## [Task requirements]
Reproduce exactly the lines below from the one containing "are told the window. -/" through the one containing "counter in this cycle. -/", including both, and nothing else.

= Beginning of Section =

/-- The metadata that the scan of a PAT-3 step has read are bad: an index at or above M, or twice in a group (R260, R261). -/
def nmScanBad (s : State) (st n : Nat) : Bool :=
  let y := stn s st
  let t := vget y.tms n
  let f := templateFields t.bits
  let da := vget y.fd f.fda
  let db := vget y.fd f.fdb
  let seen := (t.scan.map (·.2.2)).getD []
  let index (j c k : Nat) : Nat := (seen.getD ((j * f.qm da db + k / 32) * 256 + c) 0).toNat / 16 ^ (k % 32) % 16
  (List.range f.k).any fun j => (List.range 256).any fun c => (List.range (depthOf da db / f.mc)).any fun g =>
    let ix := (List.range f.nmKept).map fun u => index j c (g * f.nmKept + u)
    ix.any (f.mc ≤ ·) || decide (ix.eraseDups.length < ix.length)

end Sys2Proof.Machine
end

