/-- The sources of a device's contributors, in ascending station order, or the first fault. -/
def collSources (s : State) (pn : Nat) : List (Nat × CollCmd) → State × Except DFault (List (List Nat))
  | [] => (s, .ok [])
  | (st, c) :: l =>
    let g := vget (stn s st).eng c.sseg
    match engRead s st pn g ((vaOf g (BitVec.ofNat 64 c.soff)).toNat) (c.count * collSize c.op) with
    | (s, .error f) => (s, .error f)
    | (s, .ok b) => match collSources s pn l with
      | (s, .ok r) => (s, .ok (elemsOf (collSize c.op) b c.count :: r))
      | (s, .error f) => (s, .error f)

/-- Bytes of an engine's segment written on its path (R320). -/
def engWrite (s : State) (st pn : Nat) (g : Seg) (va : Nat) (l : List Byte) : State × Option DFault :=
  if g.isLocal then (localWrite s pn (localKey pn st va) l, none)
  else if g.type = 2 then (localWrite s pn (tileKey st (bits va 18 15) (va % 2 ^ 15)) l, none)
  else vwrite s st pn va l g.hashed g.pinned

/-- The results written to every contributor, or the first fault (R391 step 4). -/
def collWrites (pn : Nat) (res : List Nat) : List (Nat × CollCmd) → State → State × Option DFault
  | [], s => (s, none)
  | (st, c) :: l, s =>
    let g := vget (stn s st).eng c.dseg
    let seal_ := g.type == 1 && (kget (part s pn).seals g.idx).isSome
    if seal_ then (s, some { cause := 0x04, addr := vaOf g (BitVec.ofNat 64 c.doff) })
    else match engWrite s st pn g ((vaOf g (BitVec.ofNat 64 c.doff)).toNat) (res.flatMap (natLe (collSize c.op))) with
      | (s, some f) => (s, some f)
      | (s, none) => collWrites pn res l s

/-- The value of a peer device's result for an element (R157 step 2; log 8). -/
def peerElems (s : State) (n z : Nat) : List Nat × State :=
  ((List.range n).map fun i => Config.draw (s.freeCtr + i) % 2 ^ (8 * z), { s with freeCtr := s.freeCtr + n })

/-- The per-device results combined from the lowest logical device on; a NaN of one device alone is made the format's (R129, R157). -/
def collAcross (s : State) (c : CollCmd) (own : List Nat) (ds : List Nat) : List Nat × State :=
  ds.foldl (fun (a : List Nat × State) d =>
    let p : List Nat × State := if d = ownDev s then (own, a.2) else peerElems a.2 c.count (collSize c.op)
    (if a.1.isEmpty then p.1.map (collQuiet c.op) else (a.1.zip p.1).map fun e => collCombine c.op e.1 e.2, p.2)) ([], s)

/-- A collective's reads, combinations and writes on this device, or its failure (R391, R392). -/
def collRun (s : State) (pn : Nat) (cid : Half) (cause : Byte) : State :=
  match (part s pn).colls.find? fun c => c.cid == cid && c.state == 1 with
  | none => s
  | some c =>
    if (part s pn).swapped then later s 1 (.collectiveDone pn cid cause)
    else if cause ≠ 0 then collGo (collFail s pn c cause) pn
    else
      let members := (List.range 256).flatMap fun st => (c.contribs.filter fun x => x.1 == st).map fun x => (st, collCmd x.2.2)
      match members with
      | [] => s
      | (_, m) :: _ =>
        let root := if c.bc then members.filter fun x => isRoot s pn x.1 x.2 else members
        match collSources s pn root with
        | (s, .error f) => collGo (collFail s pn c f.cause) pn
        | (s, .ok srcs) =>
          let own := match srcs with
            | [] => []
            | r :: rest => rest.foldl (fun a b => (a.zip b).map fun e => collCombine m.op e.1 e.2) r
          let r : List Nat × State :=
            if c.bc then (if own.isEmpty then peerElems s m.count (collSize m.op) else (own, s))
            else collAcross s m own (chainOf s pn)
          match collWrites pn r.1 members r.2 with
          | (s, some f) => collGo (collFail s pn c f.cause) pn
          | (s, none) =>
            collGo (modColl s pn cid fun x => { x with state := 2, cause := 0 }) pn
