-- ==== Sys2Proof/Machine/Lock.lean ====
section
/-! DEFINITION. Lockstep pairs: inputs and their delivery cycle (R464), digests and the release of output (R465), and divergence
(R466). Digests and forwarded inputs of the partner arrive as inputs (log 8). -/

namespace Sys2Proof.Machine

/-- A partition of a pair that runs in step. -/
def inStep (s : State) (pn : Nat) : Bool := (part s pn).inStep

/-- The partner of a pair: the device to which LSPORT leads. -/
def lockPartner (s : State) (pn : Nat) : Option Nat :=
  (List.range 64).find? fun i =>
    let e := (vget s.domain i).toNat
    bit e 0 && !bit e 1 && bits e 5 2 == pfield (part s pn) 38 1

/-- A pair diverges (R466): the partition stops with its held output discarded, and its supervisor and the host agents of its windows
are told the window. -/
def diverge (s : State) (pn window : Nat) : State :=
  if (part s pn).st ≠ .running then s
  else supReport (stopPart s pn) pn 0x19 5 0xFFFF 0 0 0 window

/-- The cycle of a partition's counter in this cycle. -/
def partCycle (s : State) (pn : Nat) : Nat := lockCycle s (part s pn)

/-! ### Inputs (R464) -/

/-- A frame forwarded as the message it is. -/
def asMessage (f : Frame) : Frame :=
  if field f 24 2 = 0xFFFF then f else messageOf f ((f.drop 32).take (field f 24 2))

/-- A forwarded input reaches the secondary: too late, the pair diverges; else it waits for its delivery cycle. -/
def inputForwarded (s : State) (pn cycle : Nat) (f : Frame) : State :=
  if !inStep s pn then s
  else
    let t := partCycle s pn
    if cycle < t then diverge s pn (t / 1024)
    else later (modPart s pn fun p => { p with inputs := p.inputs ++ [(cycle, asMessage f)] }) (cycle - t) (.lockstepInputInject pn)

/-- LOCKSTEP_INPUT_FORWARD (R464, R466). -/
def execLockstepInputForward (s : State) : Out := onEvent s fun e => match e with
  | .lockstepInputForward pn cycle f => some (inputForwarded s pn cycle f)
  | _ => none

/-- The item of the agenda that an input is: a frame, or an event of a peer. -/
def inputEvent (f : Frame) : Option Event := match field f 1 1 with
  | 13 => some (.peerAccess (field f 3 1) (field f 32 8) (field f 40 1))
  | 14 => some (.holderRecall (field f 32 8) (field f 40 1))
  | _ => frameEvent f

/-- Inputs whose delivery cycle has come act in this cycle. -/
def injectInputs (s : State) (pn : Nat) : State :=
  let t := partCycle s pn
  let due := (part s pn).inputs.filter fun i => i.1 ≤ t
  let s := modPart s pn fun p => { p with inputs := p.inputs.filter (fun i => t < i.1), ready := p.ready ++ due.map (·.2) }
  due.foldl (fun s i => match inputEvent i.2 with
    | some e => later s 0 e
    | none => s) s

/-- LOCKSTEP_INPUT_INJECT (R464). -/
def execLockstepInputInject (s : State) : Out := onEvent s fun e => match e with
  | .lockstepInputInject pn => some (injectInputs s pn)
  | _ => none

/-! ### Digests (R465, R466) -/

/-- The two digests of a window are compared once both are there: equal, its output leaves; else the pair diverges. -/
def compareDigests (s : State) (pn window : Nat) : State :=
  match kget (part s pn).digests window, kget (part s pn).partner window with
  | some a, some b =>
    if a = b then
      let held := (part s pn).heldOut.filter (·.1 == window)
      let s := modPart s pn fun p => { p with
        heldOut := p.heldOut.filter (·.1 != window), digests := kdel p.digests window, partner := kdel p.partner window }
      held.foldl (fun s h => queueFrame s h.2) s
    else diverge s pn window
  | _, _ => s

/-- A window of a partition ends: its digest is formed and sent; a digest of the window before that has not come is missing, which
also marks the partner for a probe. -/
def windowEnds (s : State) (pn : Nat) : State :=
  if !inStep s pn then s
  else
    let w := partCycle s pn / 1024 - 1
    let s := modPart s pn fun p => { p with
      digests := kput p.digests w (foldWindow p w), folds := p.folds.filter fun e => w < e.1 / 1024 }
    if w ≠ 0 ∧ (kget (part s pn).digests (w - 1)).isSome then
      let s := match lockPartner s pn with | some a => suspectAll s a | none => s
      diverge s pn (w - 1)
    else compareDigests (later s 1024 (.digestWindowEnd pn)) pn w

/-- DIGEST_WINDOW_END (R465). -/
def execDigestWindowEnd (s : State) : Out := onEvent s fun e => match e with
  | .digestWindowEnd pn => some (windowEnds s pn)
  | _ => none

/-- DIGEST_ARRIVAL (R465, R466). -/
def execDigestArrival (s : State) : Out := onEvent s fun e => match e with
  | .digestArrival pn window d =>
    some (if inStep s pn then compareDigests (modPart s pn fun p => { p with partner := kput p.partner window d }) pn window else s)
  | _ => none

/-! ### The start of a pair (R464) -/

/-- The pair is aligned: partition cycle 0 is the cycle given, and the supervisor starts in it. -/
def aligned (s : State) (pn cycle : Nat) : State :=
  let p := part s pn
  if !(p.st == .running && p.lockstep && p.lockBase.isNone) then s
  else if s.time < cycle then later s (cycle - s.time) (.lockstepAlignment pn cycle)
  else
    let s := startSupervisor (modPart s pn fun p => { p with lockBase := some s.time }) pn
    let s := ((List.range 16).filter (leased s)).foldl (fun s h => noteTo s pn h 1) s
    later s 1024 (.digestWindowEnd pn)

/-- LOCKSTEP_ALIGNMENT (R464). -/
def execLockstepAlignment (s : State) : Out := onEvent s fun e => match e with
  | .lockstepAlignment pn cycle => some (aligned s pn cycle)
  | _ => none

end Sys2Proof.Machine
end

= End of Section =

## [Solution to this exercise]
are told the window. -/
def diverge (s : State) (pn window : Nat) : State :=
  if (part s pn).st ≠ .running then s
  else supReport (stopPart s pn) pn 0x19 5 0xFFFF 0 0 0 window

/-- The cycle of a partition's counter in this cycle. -/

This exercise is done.